O pai é um texto cujo tema é o desejo de controle sobre o Outro, bordejando os demais subtemas decorrentes do foco central: obediência, hierarquia, submissão etc. Nietzsche se sentiu “possuído pela peça magistral de rigorosa psicologia”, e chegou até a se interessar pela possibilidade de sua montagem no Théâtre Libre de Monsieur Antoine, em Paris.

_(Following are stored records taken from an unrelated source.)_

/-- R46, R119: what STEP reports: a fault exactly where it halts a running core, `KeyWait` where the instruction is FX0A
with no key down, `Executed` otherwise. -/
def Obligations.StepReportsItsOutcome : Prop :=
  ∀ (s t : State) (rnd : Byte), s.Running → transact (.step rnd) s = .next t →
    (t.execEnabled = false → ∃ f, t.lastError = some f ∧ response (.step rnd) s = .stepped (.fault f)) ∧
    (t.execEnabled = true →
      (∃ x, decode (s.readByte s.pc.toNat ++ s.readByte (s.pc.toNat + 1)) = .op (.ldVxK x)) →
      (∀ k : Key, s.key[k] = false) → response (.step rnd) s = .stepped .keyWait) ∧
    (t.execEnabled = true →
      ¬ ((∃ x, decode (s.readByte s.pc.toNat ++ s.readByte (s.pc.toNat + 1)) = .op (.ldVxK x)) ∧
        ∀ k : Key, s.key[k] = false) → response (.step rnd) s = .stepped .executed)

/-- R39, R44: the fetch sees the bytes last written at `pc`, big-endian. -/
def Obligations.FetchSeesTheLastWrite : Prop :=
  ∀ (s : State) (hi lo : Byte), InSpace s.pc.toNat 2 →
    ((s.writeByte s.pc.toNat hi).writeByte (s.pc.toNat + 1) lo).fetch = some (hi ++ lo)

/-- R64, R102: a JP to its own address and an FX0A with no key down stay at their `pc` for any number of STEPs, changing
nothing but `ir`. -/
def Obligations.SelfJumpAndKeyWaitStayInPlace : Prop :=
  ∀ (s : State) (k : Nat), s.Running → InSpace s.pc.toNat 2 →
    ((∃ nnn : BitVec 12, decode (s.readByte s.pc.toNat ++ s.readByte (s.pc.toNat + 1)) = .op (.jp nnn) ∧
        nnn.toNat = s.pc.toNat) ∨
     ((∃ x, decode (s.readByte s.pc.toNat ++ s.readByte (s.pc.toNat + 1)) = .op (.ldVxK x)) ∧
        ∀ j : Key, s.key[j] = false)) →
    Sys2Proof.core.run (k + 1) s =
      .next { s with ir := s.readByte s.pc.toNat ++ s.readByte (s.pc.toNat + 1) }

/-! ## Control transfer -/

/-- R64: JP. -/
def Obligations.JumpSetsPc : Prop :=
  ∀ (nnn : BitVec 12) (s : State),
    decode (encA 0x1 nnn) = .op (.jp nnn) ∧
    ∃ t, exec (.jp nnn) s = .next t ∧ t = { s with pc := t.pc } ∧ t.pc.toNat = nnn.toNat

/-- R63: RET. Where `sp` is 0 it faults with the post-state of R112 (that every fault halts is the spec's decision D11; that
the model answers this state as the next one is its own reading, log 1, DEDUCED). -/
def Obligations.ReturnPopsTheCallAddress : Prop :=
  ∀ s : State,
    (∀ b : Fin 16, decode (encXKK 0x0 b 0xEE) = .op .ret) ∧
    (∀ k : Fin 16, k.val + 1 = s.sp.val →
      ∃ t, exec .ret s = .next t ∧ t = { s with sp := t.sp, pc := s.stack[k] + 2 } ∧ t.sp.val = k.val) ∧
    (s.sp = 0 → exec .ret s = .next { s with lastError := some .stackUnderflow, execEnabled := false })

/-- R65: CALL. Where `sp` is 16 it faults with the post-state of R112 (that every fault halts is the spec's decision D11;
that the model answers this state as the next one is its own reading, log 1, DEDUCED). -/
def Obligations.CallPushesItsOwnAddress : Prop :=
  ∀ (nnn : BitVec 12) (s : State),
    decode (encA 0x2 nnn) = .op (.call nnn) ∧
    (s.sp.val < 16 →
      ∃ t, exec (.call nnn) s = .next t ∧ t = { s with stack := t.stack, sp := t.sp, pc := t.pc } ∧
        t.sp.val = s.sp.val + 1 ∧ t.pc.toNat = nnn.toNat ∧
        ∀ k : Fin 16, t.stack[k] = if k.val = s.sp.val then s.pc else s.stack[k]) ∧
    (s.sp.val = 16 → exec (.call nnn) s = .next { s with lastError := some .stackOverflow, execEnabled := false })

/-- R71: a CALL, any code that leaves `sp` and the pushed slot alone, and a RET come back behind the CALL with `sp` as
before it. -/
def Obligations.CallThenReturnComesBack : Prop :=
  ∀ (nnn : BitVec 12) (s t u : State), s.sp.val < 16 → exec (.call nnn) s = .next t → u.sp = t.sp →
    (∀ k : Fin 16, k.val = s.sp.val → u.stack[k] = t.stack[k]) →
    ∃ r, exec .ret u = .next r ∧ r.pc = s.pc + 2 ∧ r.sp = s.sp

/-- R66, R67: the skips on an immediate. -/
def Obligations.SkipsOnImmediate : Prop :=
  ∀ (x : Reg) (kk : Byte) (s : State),
    decode (encXKK 0x3 x kk) = .op (.seImm x kk) ∧ decode (encXKK 0x4 x kk) = .op (.sneImm x kk) ∧
    (s.reg x = kk → exec (.seImm x kk) s = .next { s with pc := s.pc + 4 } ∧
      exec (.sneImm x kk) s = .next { s with pc := s.pc + 2 }) ∧
    (s.reg x ≠ kk → exec (.seImm x kk) s = .next { s with pc := s.pc + 2 } ∧
      exec (.sneImm x kk) s = .next { s with pc := s.pc + 4 })

/-- R68, R69: the skips on two registers; bits 3..0 of the word are ignored. -/
def Obligations.SkipsOnRegisters : Prop :=
  ∀ (x y : Reg) (b : Fin 16) (s : State),
    decode (encXYN 0x5 x y b) = .op (.seReg x y) ∧ decode (encXYN 0x9 x y b) = .op (.sneReg x y) ∧
    (s.reg x = s.reg y → exec (.seReg x y) s = .next { s with pc := s.pc + 4 } ∧
      exec (.sneReg x y) s = .next { s with pc := s.pc + 2 }) ∧
    (s.reg x ≠ s.reg y → exec (.seReg x y) s = .next { s with pc := s.pc + 2 } ∧
      exec (.sneReg x y) s = .next { s with pc := s.pc + 4 })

Fascinado pelo poder de introspecção e autoanálise da peça, escreveu para Strindberg e recebeu uma resposta vinda de Copenhague, no último mês de 1888, na qual o autor de A dança da morte relata que a pesada atmosfera do espetáculo já contava, ali, com casos como o de “uma velha que caiu dura e morta” e o de “uma mulher que parira durante a cena da camisa de força”, sem contar que “três quartos do público costumavam se levantar como um único homem, para deixar o teatro, soltando uivos de protestos espantosos”.

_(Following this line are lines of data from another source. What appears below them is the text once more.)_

/-- Settles O32: in range LD B writes the block of the three digits, each at most the register's byte and so a byte itself;
out of range it takes the fault. -/
theorem bcdStoresThreeDigits : Obligations.BcdStoresThreeDigits := by
  unfold Obligations.BcdStoresThreeDigits
  intro x s
  refine ⟨decode_ldBVx x, fun hin => ?stores, fun hout => ?faults⟩
  case stores =>
    have hspace : s.i.toNat + (bcdDigits (s.reg x)).length ≤ memSize := Nat.succ_le_succ hin
    refine ⟨_, exec_ldBVx_of_inSpace s x ((inSpace_succ_iff _ 2).mpr hin), rfl, ?_, ?_, ?_, ?_⟩
    · exact s.toNat_readByte_writeBytes_bcdDigits hspace (k := 0) rfl (Nat.div_le_self _ _)
    · exact s.toNat_readByte_writeBytes_bcdDigits hspace (k := 1) rfl ((Nat.mod_le _ _).trans (Nat.div_le_self _ _))
    · exact s.toNat_readByte_writeBytes_bcdDigits hspace (k := 2) rfl (Nat.mod_le _ _)
    · exact s.writeBytes_keepsBytesBut hspace
  case faults =>
    exact exec_ldBVx_outside s x (mt (inSpace_succ_iff _ 2).mp (Nat.not_le.mpr hout))

/-- Settles O33: in range LD [I], Vx writes the block V0..VX and moves `I` past it; out of range it takes the fault. -/
theorem blockStoreWritesRegisters : Obligations.BlockStoreWritesRegisters := by
  unfold Obligations.BlockStoreWritesRegisters
  intro x s
  refine ⟨decode_ldMemVx x, fun hin => ?stores, fun hout => ?faults⟩
  case stores =>
    have hlen := s.length_regsUpTo x
    have hspace : s.i.toNat + (s.regsUpTo x).length ≤ memSize := hlen ▸ Nat.succ_le_succ hin
    refine ⟨_, exec_ldMemVx_of_inSpace s x ((inSpace_succ_iff _ _).mpr hin), rfl, fun k hk => ?_, ?_, ?_⟩
    · exact s.readByte_writeBytes_of_get hspace (s.regsUpTo_get x k hk)
    · exact s.indexPast_toNat x
    · exact hlen ▸ s.writeBytes_keepsBytesBut hspace
  case faults =>
    exact exec_ldMemVx_outside s x (mt (inSpace_succ_iff _ _).mp (Nat.not_le.mpr hout))

end Sys2Proof.Machine
end

section
/-!
SUPPORT. The display (spec section 43): the words that decode to CLS, whatever their ignored nibble holds, and its one
answer. From them O36.
-/
namespace Sys2Proof

@[simp] theorem decode_cls (b : Fin 16) : decode (encXKK 0x0 b 0xE0) = .op .cls := by simp [decode, decodeClass0]

end Sys2Proof

namespace Sys2Proof.Machine

/-- CLS puts the blank framebuffer in place, marks it changed and advances `pc` (R94). -/
theorem exec_cls (s : State) : exec .cls s =
    .next { s with fb := Framebuffer.blank, fbChanged := true, pc := s.pc + 2 } := rfl

/-- Settles O36: the framebuffer CLS leaves is the blank one, in which every cell is off. -/
theorem clearScreenZeroesEveryCell : Obligations.ClearScreenZeroesEveryCell := by
  unfold Obligations.ClearScreenZeroesEveryCell
  intro s
  exact ⟨decode_cls, _, exec_cls s, rfl, Framebuffer.get_blank⟩

end Sys2Proof.Machine
end

section
/-!
SUPPORT. Timers (spec section 44): the words of the timer reads and writes, and what each of the three answers. From them
O42.
-/
namespace Sys2Proof

variable (x : Reg)

/-! ## Words -/

@[simp] theorem decode_ldVxDt : decode (encXKK 0xF x 0x07) = .op (.ldVxDt x) := by simp [decode, decodeClassF]

@[simp] theorem decode_ldDtVx : decode (encXKK 0xF x 0x15) = .op (.ldDtVx x) := by simp [decode, decodeClassF]

@[simp] theorem decode_ldStVx : decode (encXKK 0xF x 0x18) = .op (.ldStVx x) := by simp [decode, decodeClassF]

end Sys2Proof

namespace Sys2Proof.Machine

variable (s : State) (x : Reg)

/-! ## The answer of each instruction -/

/-- LD Vx, DT is the register write without a flag, at the delay timer's byte (R101). -/
theorem exec_ldVxDt : exec (.ldVxDt x) s = writeReg x s.dt s := rfl

/-- LD DT, Vx writes the delay timer and `pc` alone (R103). -/
theorem exec_ldDtVx : exec (.ldDtVx x) s = .next { s with dt := s.reg x, pc := s.pc + 2 } := rfl

/-- LD ST, Vx writes the sound timer and `pc` alone (R104). -/
theorem exec_ldStVx : exec (.ldStVx x) s = .next { s with st := s.reg x, pc := s.pc + 2 } := rfl

/-! ## The obligation -/

/-- Settles O42: the read is the register shape without a flag, at DT; each write has the one answer above. -/
theorem timerMovesCopyTheByte : Obligations.TimerMovesCopyTheByte := by
  unfold Obligations.TimerMovesCopyTheByte
  intro x s
  refine ⟨⟨decode_ldVxDt x, decode_ldDtVx x, decode_ldStVx x⟩, ?ldVxDt, ?ldDtVx, ?ldStVx⟩
  case ldVxDt => exact exec_writesReg (exec_ldVxDt s x)
  case ldDtVx => exact exec_ldDtVx s x
  case ldStVx => exact exec_ldStVx s x

end Sys2Proof.Machine
end

section
/-!
SUPPORT. Block load (spec section 42): the words of LD Vx, [I] and what it answers inside and outside memory. From them O34.
-/
namespace Sys2Proof

@[simp] theorem decode_ldVxMem (x : Reg) : decode (encXKK 0xF x 0x65) = .op (.ldVxMem x) := by
  simp [decode, decodeClassF]

end Sys2Proof

namespace Sys2Proof.Machine

variable (s : State) (x : Reg)

theorem exec_ldVxMem_of_inSpace (h : InSpace s.i.toNat (x.val + 1)) : exec (.ldVxMem x) s =
    .next { s with v := s.regsFromMem x, i := s.indexPast x, pc := s.pc + 2 } :=
  ((execLdVxMem_cases s x).resolve_left fun hout => hout.1 h).2

theorem exec_ldVxMem_outside (h : ¬ InSpace s.i.toNat (x.val + 1)) :
    exec (.ldVxMem x) s = raise .addressOutOfRange s :=
  ((execLdVxMem_cases s x).resolve_right fun hin => h hin.1).2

Pôster feito para a peça O pai, que ganhará várias montagens
neste centenário da morte de Strindberg. Imagem: Divulgação

Entretanto, nesse drama, ainda hoje pungente, está algo que parte de uma situação só possível antes de a ciência aperfeiçoar os exames específicos de paternidade que, no século 19, eram de comprovação quase impossível para espíritos torturados por tais dúvidas – ao passo que esta nossa época “carnavalizada” leva os testes de DNA e outros até para estúdios de TV surreais, na mostra da derrocada daqueles valores que, antigamente, eram objeto de indagações existenciais, morais e religiosas.

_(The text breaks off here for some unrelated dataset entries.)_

-- ==== Sys2Proof/Syntax.lean ====
section
/-!
DEFINITION. The instruction set: one constructor per row of spec/opcode_table.json.
The first part are the encodings of R53 (operand fields as R26, R31 give them; a field an entry marks
as ignored, R30, is no operand). The second part are the rows without an encoding: steps of the engines,
of the fabric and of the outside world, with the data each needs as operands.
-/

namespace Sys2Proof

/-- Conditions of b (R54). -/
inductive Cond
  | al | eq | ne | hs | lo | mi | pl | vs | vc | hi | ls | ge | lt | gt | le
  deriving DecidableEq, Repr

/-- Conditions of bm (R54). -/
inductive MCond
  | mz | nmz | ma | nma
  deriving DecidableEq, Repr

/-- The readings of cmpu (R104). -/
inductive CmpT
  | i32 | n32 | f32
  deriving DecidableEq, Repr

/-- Signed or natural reading of a 32-bit word (R59). -/
inductive Sgn
  | i32 | n32
  deriving DecidableEq, Repr

/-- Forms of idr (R111). -/
inductive IdrForm
  | core | die | cluster | teams | groups | launch | arch
  deriving DecidableEq, Repr

/-- Conditions of setc (R130). -/
inductive SetCond
  | eq | ne | ltI | leI | gtI | geI | ltN | leN | gtN | geN
  deriving DecidableEq, Repr

/-- Forms of shfl (R136). -/
inductive ShflForm
  | idx | bcast | xor | up | down
  deriving DecidableEq, Repr

/-- Forms of vote (R137). -/
inductive VoteForm
  | any | all | ballot | uni
  deriving DecidableEq, Repr

/-- Operators of red (R138). -/
inductive RedOp
  | addI32 | minI32 | maxI32 | minN32 | maxN32 | and | or | xor
  deriving DecidableEq, Repr

/-- Operators of scan (R138). -/
inductive ScanOp
  | addIncl | addExcl | maxI32Incl | minI32Incl | orIncl
  deriving DecidableEq, Repr

/-- Relations of fcmp (R147). -/
inductive FCond
  | eq | ne | lt | le | gt | ge | un | ord
  deriving DecidableEq, Repr

/-- The narrow element, or whole word, of a conversion (R151, R152): functions 0–13 of majors 0x2F, 0x30. -/
inductive CvtSel
  | f16lo | f16hi | bf16lo | bf16hi
  | e4m3b0 | e4m3b1 | e4m3b2 | e4m3b3
  | e5m2b0 | e5m2b1 | e5m2b2 | e5m2b3
  | i32 | n32
  deriving DecidableEq, Repr

/-- Element types of qpack and qunpack (R153, R154). -/
inductive QType
  | i8 | n8 | i4 | n4
  deriving DecidableEq, Repr

/-- Load widths (R165). -/
inductive LdW
  | n8 | i8 | n16 | i16 | n32 | w64 | w128
  deriving DecidableEq, Repr

/-- Store widths (R165). -/
inductive StW
  | w8 | w16 | w32 | w64 | w128
  deriving DecidableEq, Repr

/-- Operators of atom (R181). -/
inductive AtomOp
  | addI32 | minI32 | maxI32 | minN32 | maxN32 | and | or | xor | xchg | cas | addF32
  deriving DecidableEq, Repr

/-- Scopes of dusk and dawn (R173). -/
inductive Scope
  | core | die | pkg | sys
  deriving DecidableEq, Repr

/-- Operators of scatred (R317). -/
inductive ScatOp
  | addI32 | addF32 | minI32 | maxI32 | minF32 | maxF32
  deriving DecidableEq, Repr

/-- Who asks for a queue operation (R369): an IPv6 address and a job identifier. -/
structure Requester where
  address : BitVec 128
  job     : BitVec 24
  deriving DecidableEq, Repr

/-- A queue operation's queue, and who asks for it (R369). (DESIGN CHOICE, log 25.) -/
structure Asked where
  queue : Nat
  who   : Requester
  deriving DecidableEq, Repr

/-- The key that a load carries (R369): the ML-KEM ciphertext, and the key pair wrapped under the secret that it shares. (DEDUCED, log 39.) -/
structure KeyLoad where
  ciphertext : List Byte
  wrapped    : List Byte
  deriving DecidableEq, Repr

/-- What the tests of bring-up find failing (R373): physical cores (step 2), node engines (step 3), links (step 4), ports (step 5). -/
structure Found where
  cores   : List Nat := []
  engines : List Nat := []
  links   : List Nat := []
  ports   : List Nat := []
  deriving DecidableEq, Repr

/-- A queue's configuration (R338, R359, R369). (DESIGN CHOICE, log 25.) -/
structure QueueCfg where
  priority  : Nat
  stackBase : BitVec 52
  /-- Where the peer table lies, and how many entries it has. -/
  peerTable : BitVec 52
  peers     : Nat
  spillRing : BitVec 52
  eventDest : BitVec 128
  tolerance : Nat
  root      : BitVec 48
  /-- Who alone may ask for operations on the queue. -/
  requester : Requester
  deriving DecidableEq, Repr

/-- The signature and sequence number a configuration operation carries (R369): who signed, as the digest
of the key that the XMSS signature verifies under, and whether it verifies. (DEDUCED, log 39.) -/
structure Signed where
  seqNo    : Nat
  keyDigest : BitVec 256
  valid    : Bool
  deriving DecidableEq, Repr

/-- A firmware image as an update delivers it (R367). (DEDUCED, log 39.) -/
structure FwImage where
  /-- The digest of the key that its signature verifies under, and whether it verifies. -/
  keyDigest     : BitVec 256
  signatureGood : Bool
  secVersion    : Nat
  digest        : BitVec 256
  deriving DecidableEq, Repr

/-- Where an arriving message comes from: a packet of this module, or a peer that sends to a queue (R329, R338). -/
inductive MsgSource
  | packet (id : Nat)
  | peer (queue : Nat) (target : Word) (payload : List Word)
  deriving DecidableEq, Repr

/-- An instruction of the machine: one constructor per row of spec/opcode_table.json. -/
inductive Instr
  -- clause header (R40)
  | clauseStart (wait : BitVec 12) (setA setB len : BitVec 4) (lits : BitVec 2) (region : Bool)
  -- team flow (R101 to R114)
  | nop
  | halt
  | bCond (c : Cond) (off : BitVec 21)
  | bMask (c : MCond) (off : BitVec 21)
  | call (off : BitVec 21)
  | ret (a : Field)
  | callr (d a : Field)
  | br (a : Field)
  | cmpu (t : CmpT) (a b : Field)
  | mpush (d p : Field)
  | melse (s p : Field)
  | mpop (s : Field)
  | yield
  | yieldF (a b : Field)
  | yieldC (d a b : Field)
  | yieldParkResume (team : Nat)
  | winbase (base : BitVec 4)
  | stgpost (a q : Field)
  | stgtake (d q : Field)
  | stageRingResume (team : Nat)
  | idr (f : IdrForm) (d : Field)
  | cycles (hi : Bool) (d : Field)
  | retired (hi : Bool) (d : Field)
  | regionPc (d : Field)
  | regionCount (d : Field)
  -- integer (R121 to R138)
  | add (d a b : Field)
  | sub (d a b : Field)
  | addc (d a b : Field)
  | subc (d a b : Field)
  | adds (t : Sgn) (d a b : Field)
  | subs (t : Sgn) (d a b : Field)
  | mul (d a b : Field)
  | mulhI32 (d a b : Field)
  | mulhN32 (d a b : Field)
  | mulwI32 (d a b : Field)
  | mulwN32 (d a b : Field)
  | mad (d a b : Field)
  | madhI32 (d a b : Field)
  | madhN32 (d a b : Field)
  | divstepN32 (d a : Field)
  | divstepI32 (d a b : Field)
  | and (d a b : Field)
  | or (d a b : Field)
  | xor (d a b : Field)
  | andn (d a b : Field)
  | orn (d a b : Field)
  | xnor (d a b : Field)
  | not (d a : Field)
  | shl (d a b : Field)
  | shrN32 (d a b : Field)
  | shrI32 (d a b : Field)
  | rotl (d a b : Field)
  | rotr (d a b : Field)
  | minI32 (d a b : Field)
  | maxI32 (d a b : Field)
  | minN32 (d a b : Field)
  | maxN32 (d a b : Field)
  | absI32 (d a : Field)
  | setc (c : SetCond) (d a b : Field)
  | sel (d a b : Field)
  | popc (d a : Field)
  | clz (d a : Field)
  | ctz (d a : Field)
  | brev (d a : Field)
  | bfxN32 (d a b : Field)
  | bfxI32 (d a b : Field)
  | bfi (d a b : Field)
  | prm (d a b : Field)
  | lea (s : Fin 5) (d a b : Field)
  | mov (d a : Field)
  | movi (d : Field) (imm : BitVec 14)
  | movhi (d : Field) (imm : BitVec 14)
  | shfl (f : ShflForm) (d a b : Field)
  | vote (f : VoteForm) (d a : Field)
  | red (o : RedOp) (d a : Field)
  | scan (o : ScanOp) (d a : Field)
  -- float (R143 to R157)
  | fadd (d a b : Field)
  | fsub (d a b : Field)
  | fmul (d a b : Field)
  | ffma (d a b : Field)
  | ffms (d a b : Field)
  | ffnma (d a b : Field)
  | ffnms (d a b : Field)
  | fmin (d a b : Field)
  | fmax (d a b : Field)
  | fminm (d a b : Field)
  | fmaxm (d a b : Field)
  | fabs (d a : Field)
  | fneg (d a : Field)
  | fcmp (c : FCond) (d a b : Field)
  | frcp (d a : Field)
  | frsq (d a : Field)
  | fsqrt (d a : Field)
  | fexp2 (d a : Field)
  | flog2 (d a : Field)
  | ftanh (d a : Field)
  | hadd2F16 (d a b : Field)
  | hmul2F16 (d a b : Field)
  | hfma2F16 (d a b : Field)
  | hadd2Bf16 (d a b : Field)
  | hmul2Bf16 (d a b : Field)
  | hfma2Bf16 (d a b : Field)
  | hmin2F16 (d a b : Field)
  | hmax2F16 (d a b : Field)
  | hmin2Bf16 (d a b : Field)
  | hmax2Bf16 (d a b : Field)
  | cvtToF32 (s : CvtSel) (d a : Field)
  | cvtFromF32 (s : CvtSel) (d a : Field)
  | qpack (t : QType) (d a b : Field)
  | qunpack (t : QType) (d a b : Field)
  | fmtset (d a : Field)
  | fmode (d a : Field)
  -- local memory (R165 to R186)
  | ldSh (w : LdW) (d a : Field) (off : BitVec 7)
  | stSh (w : StW) (d a : Field) (off : BitVec 7)
  | ldSp (w : LdW) (d a : Field) (off : BitVec 7)
  | stSp (w : StW) (d a : Field) (off : BitVec 7)
  | ldSt (w : LdW) (d a : Field) (off : BitVec 7)
  | stSt (w : StW) (d a : Field) (off : BitVec 7)
  | ldlk (d a : Field) (off : BitVec 7)
  | stul (d a : Field) (off : BitVec 7)
  | atomSh (o : AtomOp) (d a : Field) (off : BitVec 7)
  | atomSp (o : AtomOp) (d a : Field) (off : BitVec 7)
  | atomLockWaitResume (team : Nat)
  | dusk (s : Scope)
  | dawn (s : Scope)
  | duskStallRelease (team : Nat)
  | idleRefresh (core : Nat)
  | loadCompletion (team : Nat)
  | stackFillComplete (team : Nat)
  | landingLoadResume (team : Nat)
  | landingStoreResume (team : Nat)
  -- copy (R188 to R216)
  | cstage (d a : Field)
  | cstageArg (d a b : Field)
  | copyRelease (team : Nat)
  | copyLanding (range : Nat)
  | copyOverlapRelease (range : Nat)
  | copyCompletion (core slot : Nat)
  | copyDeregistration (range : Nat)
  | copyDeadline (core slot : Nat)
  | cwait (a b : Field)
  | counterPoll (team : Nat)
  | cread (d a : Field)
  | wmread (d a : Field)
  | cstat (d a : Field)
  | balloc (d a b : Field)
  | bref (a : Field)
  | bfree (a : Field)
  | barrive (d a : Field)
  | bexpect (a b : Field)
  | bwait (d a b : Field)
  | barrierTimeout (die index : Nat)
  | barrierToken (handle : Word) (presence : Bool)
  -- matrix (R217 to R242)
  | mmq (b a v : Field)
  | mmqs (j : BitVec 4) (b a v : Field)
  | mmc (b a v : Field)
  | mxfence
  | mxzero (b e : Field)
  | mxread (d b v : Field)
  | mxwrite (b a v : Field)
  | mxsmax (d b v : Field)
  | mxrescale (b v : Field)
  | mxsum (d b : Field)
  | arrayPass (core : Nat)
  | spcmp (d a v : Field)
  | mdload (k a : Field)
  | mdread (d k : Field)
  -- streams (R244 to R261)
  | sopen (s a b : Field)
  | snext (s : Field)
  | sskip (s b : Field)
  | sisect (d a b : Field)
  | sunion (d a b : Field)
  | scrd (d s : Field)
  | spos (d s : Field)
  | partn (d a b : Field)
  | streamSegmentFill (team : Nat)
  -- waves (R265 to R295)
  | gbind (d a : Field)
  | gunbind (a : Field)
  | mark (d a : Field)
  | clear (d a : Field)
  | prop (d a : Field)
  | propf (d a : Field)
  | waveq (d a : Field)
  | collect (d a : Field)
  | collectg (d a : Field)
  | ncount (d a : Field)
  | waveAcceptance (team : Nat)
  | waveStart (place : Nat)
  | waveHopCommit (place : Nat)
  | propfDelivery (place : Nat)
  | waveEnd (place : Nat)
  | engineResidueMismatch (engine : Nat) (second : Bool)
  | sequencerTakeover
  -- walks (R297 to R319)
  | embed (d a : Field)
  | descend (d a : Field)
  | sideapp (d a b : Field)
  | sidepub (a : Field)
  | walkEnd (core slot : Nat)
  | scatred (o : ScatOp) (a b : Field)
  | reductionAtOwner (packet : Nat)
  -- fabric (R321 to R340)
  | amsend (a b : Field)
  | saread (d a : Field)
  | satest (a : Field)
  | spawn (a b : Field)
  | spawnTimeout (core : Nat)
  | childTeamStart (core : Nat)
  | activeMessageArrival (src : MsgSource)
  | handlerTeamStart (core : Nat)
  | allowanceCredit (core entry : Nat) (window : Option Nat)
  | flushMarkerAck (team : Nat)
  | linkReplayRequest (link : Nat)
  | linkOutOfService (link : Nat)
  | auditFlit (link : Nat)
  | auditReply (link : Nat)
  | launchMessage (queue : Nat) (payload : List Byte)
  | launchCheck (queue : Nat)
  | clusterAdmission (launch : Nat)
  | teamEnd (team : Nat)
  | peerUnavailable (queue peer : Nat)
  | remoteWrite (queue : Nat) (addr : BitVec 64) (bytes : List Byte)
  | remoteRead (queue : Nat) (addr : BitVec 64) (len : Nat)
  -- system (R343 to R373)
  | trap (a : Field)
  | tret (m : Field)
  | trapVectorFetchResume (team : Nat)
  | ckpt
  | checkpointPlaneWrite (team : Nat)
  | event (a b : Field)
  | tlbinv (a b : Field)
  | sysrd (d n : Field)
  | syswr (a n : Field)
  | clauseFetchResume (team : Nat)
  | answerFault (queue : Asked) (addr : BitVec 64) (repaired : Bool)
  | preempt (queue : Asked) (seq : Nat) (save : BitVec 64)
  | restore (queue : Asked) (seq : Nat) (moves : List (Nat × Nat × Nat × Nat))
  | invalidateRange (queue : Asked) (addr : BitVec 64) (pages : Nat)
  | enrolOwner (sig : Signed) (newKey : BitVec 256)
  | updateFirmware (sig : Signed) (image : FwImage)
  | configureQueue (sig : Signed) (queue : Nat) (cfg : QueueCfg)
  | loadKey (sig : Signed) (slot : Nat) (key : KeyLoad)
  | unloadKey (sig : Signed) (slot : Nat)
  | attest (nonce : BitVec 256)
  | reset (sig : Signed)
  | powerOn
  | coreFailure (core : Nat) (spare : Option Nat)
  | islandSleep (island : Nat)
  | islandWake (island : Nat)
  | clockThrottle (island mhz : Nat)
  | peerIngressFlush (flush : Nat)
  | crossModuleBarrierAccess (handle : Word) (op : BitVec 3) (value : Word)
  | otherDeliveryModePacket (port : Nat)
  deriving DecidableEq, Repr

end Sys2Proof
end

Acrescentando-se à visão pessimista da vida em sociedade, esses valores foram os que nortearam a obra de Strindberg, um homem para quem viver “não podia ser como atravessar um campo”.

ZONAS SOMBRIAS
A arte pictórica de Strindberg participa quase da mesma preocupação dos seus dramas intimistas. O núcleo temático identificável também no cinema de Bergman: no filme Cenas de um casamento, percebe-se bem a atmosfera à Strindberg, e, no autobiográfico Fanny e Alexander, o cineasta faz referência explícita a ele, na cena final em que duas personagens femininas mencionam o desejo de montar a peça O sonho, texto de 1901 do Strindberg que criou inúmeras metáforas para o inconsciente, coincidindo com o que mais tarde – a partir do marco freudiano de A interpretação dos sonhos – se tornaria o pilar da ciência voltada para as zonas obscuras da mente.

Tais zonas sombrias estão num quadro como Ruínas do castelo de Tulborn na Escócia, datado de 1872. Strindberg pintava durante suas viagens pela Dinamarca, Suíça, Alemanha e França. Nesta última, frequentou os círculos artísticos de Grez-sur-Loing, nas proximidades de Paris, e travou amizade com Paul Gauguin, chegando a redigir a apresentação de um catálogo de exposição do “Selvagem”, que levou a um rompimento entre dois gênios difíceis.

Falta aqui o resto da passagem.